Subduction has been occurring off the western margin of South America for the past 200 million years. Presently, the Nazca Plate is subducting eastward below South America. The subduction is responsible for the formation of the Altiplano high plateau; the Tibetan Plateau is the only other place in the world where oceanic subduction has generated a high plateau.

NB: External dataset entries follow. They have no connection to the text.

-- ==== Sys2Proof/Machine/Bus.lean ====
section
/-! DEFINITION. The host bus: the register block, the windows, and the read and write transactions (rules R80
to R91, R343). -/

namespace Sys2Proof.Machine

/-! ### The register block -/

/-- The registers of rule R30 that have an offset. -/
inductive Reg where
  | id | ibufSize | obufSize | ctrl | cmd | status | err | errInfo | ibufLen | obufLen
  | treeLen | treePad | dataPad | root | nodeCount | pend | cursor | streamLenLo | streamLenHi
  | dataOff | lkLen
  | lkBits (k : Fin 8)
  deriving DecidableEq, Repr

/-- The offsets of rules R31 to R51. -/
def regMap : List (Nat × Reg) :=
  [ (0x000, .id), (0x004, .ibufSize), (0x008, .obufSize), (0x010, .ctrl), (0x014, .cmd),
    (0x018, .status), (0x01C, .err), (0x020, .errInfo), (0x024, .ibufLen), (0x028, .obufLen),
    (0x02C, .treeLen), (0x030, .treePad), (0x034, .dataPad), (0x038, .root), (0x03C, .nodeCount),
    (0x040, .pend), (0x044, .cursor), (0x048, .streamLenLo), (0x04C, .streamLenHi),
    (0x050, .dataOff), (0x054, .lkLen) ]
  ++ [ (0x060, .lkBits 0), (0x064, .lkBits 1), (0x068, .lkBits 2), (0x06C, .lkBits 3),
    (0x070, .lkBits 4), (0x074, .lkBits 5), (0x078, .lkBits 6), (0x07C, .lkBits 7) ]

/-- The register at an offset of the register block, if there is one (rule R81). -/
def regAt (a : Nat) : Option Reg := Table.lookup regMap a

/-- The word a register reads as (rules R31 to R51). -/
def State.readReg (s : State) : Reg → Word
  | .id => Config.idValue
  | .ibufSize => BitVec.ofNat 32 s.params.ibufBytes
  | .obufSize => BitVec.ofNat 32 s.params.obufBytes
  | .ctrl => s.ctrlWord
  | .cmd => s.lastCmd
  | .status => s.statusWord
  | .err => s.err.setWidth 32
  | .errInfo => s.errInfo
  | .ibufLen => s.ibufLen
  | .obufLen => s.obufLen
  | .treeLen => s.treeLen
  | .treePad => s.treePad.setWidth 32
  | .dataPad => s.dataPad.setWidth 32
  | .root => s.root.setWidth 32
  | .nodeCount => s.nodeCount.setWidth 32
  | .pend => s.pendWord
  | .cursor => s.cursor.setWidth 32
  | .streamLenLo => s.streamLenLo
  | .streamLenHi => s.streamLenHi
  | .dataOff => s.dataOff
  | .lkLen => s.lkLen.setWidth 32
  | .lkBits k => s.lkBits[k.val]

/-- A host write to a register while idle (rule R85): a read-only register ignores it (rule R81). -/
def State.writeReg (s : State) (r : Reg) (v : Word) : State :=
  match r with
  | .ctrl => { s with ie := v.getLsbD 0 }
  | .cmd => s.accept v
  | .status => s.clearStatus v
  | .ibufLen => { s with ibufLen := v }
  | .pend => s.writePend v
  | .cursor => s.writeCursor v
  | .streamLenLo => { s with streamLenLo := v }
  | .streamLenHi => { s with streamLenHi := v }
  | .id => s
  | .ibufSize => s
  | .obufSize => s
  | .err => s
  | .errInfo => s
  | .obufLen => s
  | .treeLen => s
  | .treePad => s
  | .dataPad => s
  | .root => s
  | .nodeCount => s
  | .dataOff => s
  | .lkLen => s
  | .lkBits _ => s

/-! ### The windows -/

/-- The places a bus address can name (rule R81), each with its index in the place. -/
inductive Place where
  /-- A register. -/
  | reg (r : Reg)
  /-- Half h of WEIGHT[x], 0 the low half (rule R87). -/
  | weight (x h : Nat)
  /-- Word m of CODE[x] (rule R88). -/
  | code (x m : Nat)
  /-- Word m of NODE[i] (rule R89). -/
  | node (i m : Nat)
  /-- The word at byte j of IBUF (rule R90). -/
  | ibuf (j : Nat)
  /-- The word at byte j of OBUF (rule R91). -/
  | obuf (j : Nat)
  /-- Everything else: reads return 0, writes are ignored. -/
  | nothing
  deriving DecidableEq, Repr

/-- The address map, rule R81. -/
def placeAt (p : Config.Params) (a : Nat) : Place :=
  if a < 0x1000 then
    match regAt a with
    | some r => .reg r
    | none => .nothing
  else if 0x1000 ≤ a ∧ a < 0x1800 then .weight ((a - 0x1000) / 8) ((a - 0x1000) / 4 % 2)
  else if 0x2000 ≤ a ∧ a < 0x6000 then .code ((a - 0x2000) / 64) ((a - 0x2000) / 4 % 16)
  else if 0x8000 ≤ a ∧ a < 0xC000 then .node ((a - 0x8000) / 32) ((a - 0x8000) / 4 % 8)
  else if 0x1000000 ≤ a ∧ a < 0x1000000 + p.ibufBytes then .ibuf (a - 0x1000000)
  else if 0x4000000 ≤ a ∧ a < 0x4000000 + p.obufBytes then .obuf (a - 0x4000000)
  else .nothing

/-- The weight-window word, rule R87. -/
def State.weightWord (s : State) (x h : Nat) : Word := (s.weight x).extractLsb' (32 * h) 32

/-- The weight-window write, rule R87: one half is replaced, the other kept. -/
def State.writeWeight (s : State) (x h : Nat) (v : Word) : State :=
  let w := s.weight x
  s.setWeight x (if h = 0 then w.extractLsb' 32 32 ++ v else v ++ w.extractLsb' 0 32)

/-- The code-window word, rule R88: PRESENT and LEN in word 0, the bits in words 1 to 8. -/
def State.codeWindowWord (s : State) (x m : Nat) : Word :=
  match s.code x with
  | none => 0#32
  | some bs =>
    if m = 0 then 0x80000000#32 ||| BitVec.ofNat 32 (bs.length % 512)
    else if m ≤ 8 then codeWord bs (m - 1)
    else 0#32

/-- Word m of a valid record, rule R89. -/
def Node.windowWord (n : Node) (m : Nat) : Word :=
  match m with
  | 0 => if n.isInternal then 0x80000000#32 else 0xC0000000#32 ||| n.letter.setWidth 32
  | 1 => n.left.setWidth 32
  | 2 => n.right.setWidth 32
  | 3 => n.weight.extractLsb' 0 32
  | 4 => n.weight.extractLsb' 32 32
  | 5 => (n.weight.extractLsb' 64 8).setWidth 32
  | _ => 0#32

/-- The node-window word, rule R89: an invalid record reads 0. -/
def State.nodeWindowWord (s : State) (i m : Nat) : Word :=
  if i < s.nodeCount.toNat then
    match s.nodes[i]? with
    | some n => n.windowWord m
    | none => 0#32
  else 0#32

/-- One lane of an OBUF-window word, rules R57 and R91: the defined byte, or the lane's byte of the free
value where the byte has no defined value. -/
def State.obufLane (s : State) (j lane : Nat) : Byte :=
  let free := (Config.freeWord s.draws).extractLsb' (8 * lane) 8
  if j + lane < s.obufLen.toNat then (Memory.read s.obuf (j + lane)).getD free else free

/-- The OBUF-window word in the lane order of rule R83. -/
def State.obufWord (s : State) (j : Nat) : Word :=
  s.obufLane j 3 ++ s.obufLane j 2 ++ s.obufLane j 1 ++ s.obufLane j 0

/-- The IBUF-window write in the lane order of rule R83 (rules R85, R90). -/
def State.writeIbufWord (s : State) (j : Nat) (v : Word) : State :=
  if j + 3 < s.params.ibufBytes then
    { s with ibuf :=
        Memory.write (Memory.write (Memory.write (Memory.write s.ibuf j (v.extractLsb' 0 8))
          (j + 1) (v.extractLsb' 8 8)) (j + 2) (v.extractLsb' 16 8)) (j + 3) (v.extractLsb' 24 8) }
  else s

/-! ### Transactions -/

/-- MemRead(A, 4), rule R84. -/
def State.memRead (s : State) (a : Nat) : Word :=
  if s.busy && a != 0x018 && a != 0x014 then Config.freeWord s.draws
  else
    match placeAt s.params a with
    | .reg r => s.readReg r
    | .weight x h => s.weightWord x h
    | .code x m => s.codeWindowWord x m
    | .node i m => s.nodeWindowWord i m
    | .ibuf _ => 0#32
    | .obuf j => s.obufWord j
    | .nothing => 0#32

/-- MemWrite(A, 4, v), rule R85: dropped while busy (rule R343). -/
def State.memWrite (s : State) (a : Nat) (v : Word) : State :=
  if s.busy then { s with drop := true }
  else
    match placeAt s.params a with
    | .reg r => s.writeReg r v
    | .weight x h => s.writeWeight x h v
    | .ibuf j => s.writeIbufWord j v
    | .code _ _ => s
    | .node _ _ => s
    | .obuf _ => s
    | .nothing => s

/-- The accesses the bus admits, rule R80: one aligned 32-bit word below 2^27. -/
def admitted (a size : Nat) : Bool :=
  decide (size = 4) && decide (a % 4 = 0) && decide (a < 2 ^ Config.busAddrBits)

/-- A host read: the host records the word read; the block's state is not touched (rule R86). -/
def busRead (s : State) (a size : Nat) : Host.Outcome State Fault Refusal :=
  if admitted a size then
    .next { s with hostReads := s.memRead a :: s.hostReads, draws := s.draws + 1 }
  else .refused (.busAccessNotAdmitted a size)

/-- A host write. -/
def busWrite (s : State) (a size : Nat) (v : Word) : Host.Outcome State Fault Refusal :=
  if admitted a size then .next (s.memWrite a v)
  else .refused (.busAccessNotAdmitted a size)

end Sys2Proof.Machine
end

Volcanism in the Andes occurs in a frontal volcanic arc, but also in the back-arc region. This back-arc volcanism that Tunupa is part of has an uncertain origin; one proposed process is delamination, whereby the lowermost mafic section of the crust and lithosphere underneath separates itself from the above lying layers. This separation process then triggers volcanic activity through either decompression melting, dehydration melting, increases in temperature, or some combination of these processes. Back-arc volcanism in the region started about 25-30 million years ago.

East of Tunupa lie the Huayrana lavas, which are much older (Potassium-argon dating has yielded an age of 11.1 ± 0.4 million years ago). Tunupa and Sillajhuay farther west form a chain of volcanoes known as the Serranía Intersalar, which lies within the so-called Pica gap where recent volcanism is rare. This chain of volcanoes was active starting from the Oligocene to the Quaternary.

=== Composition ===

Tunupa is formed principally by andesite, trachyandesite and trachydacite, forming a potassium-rich calc-alkaline suite. The rocks contain phenocrysts of amphibole, biotite, clinopyroxene, uncommon olivine, uncommon orthopyroxene, oxides and plagioclase. The lava domes are more silicic than the main volcanic edifice.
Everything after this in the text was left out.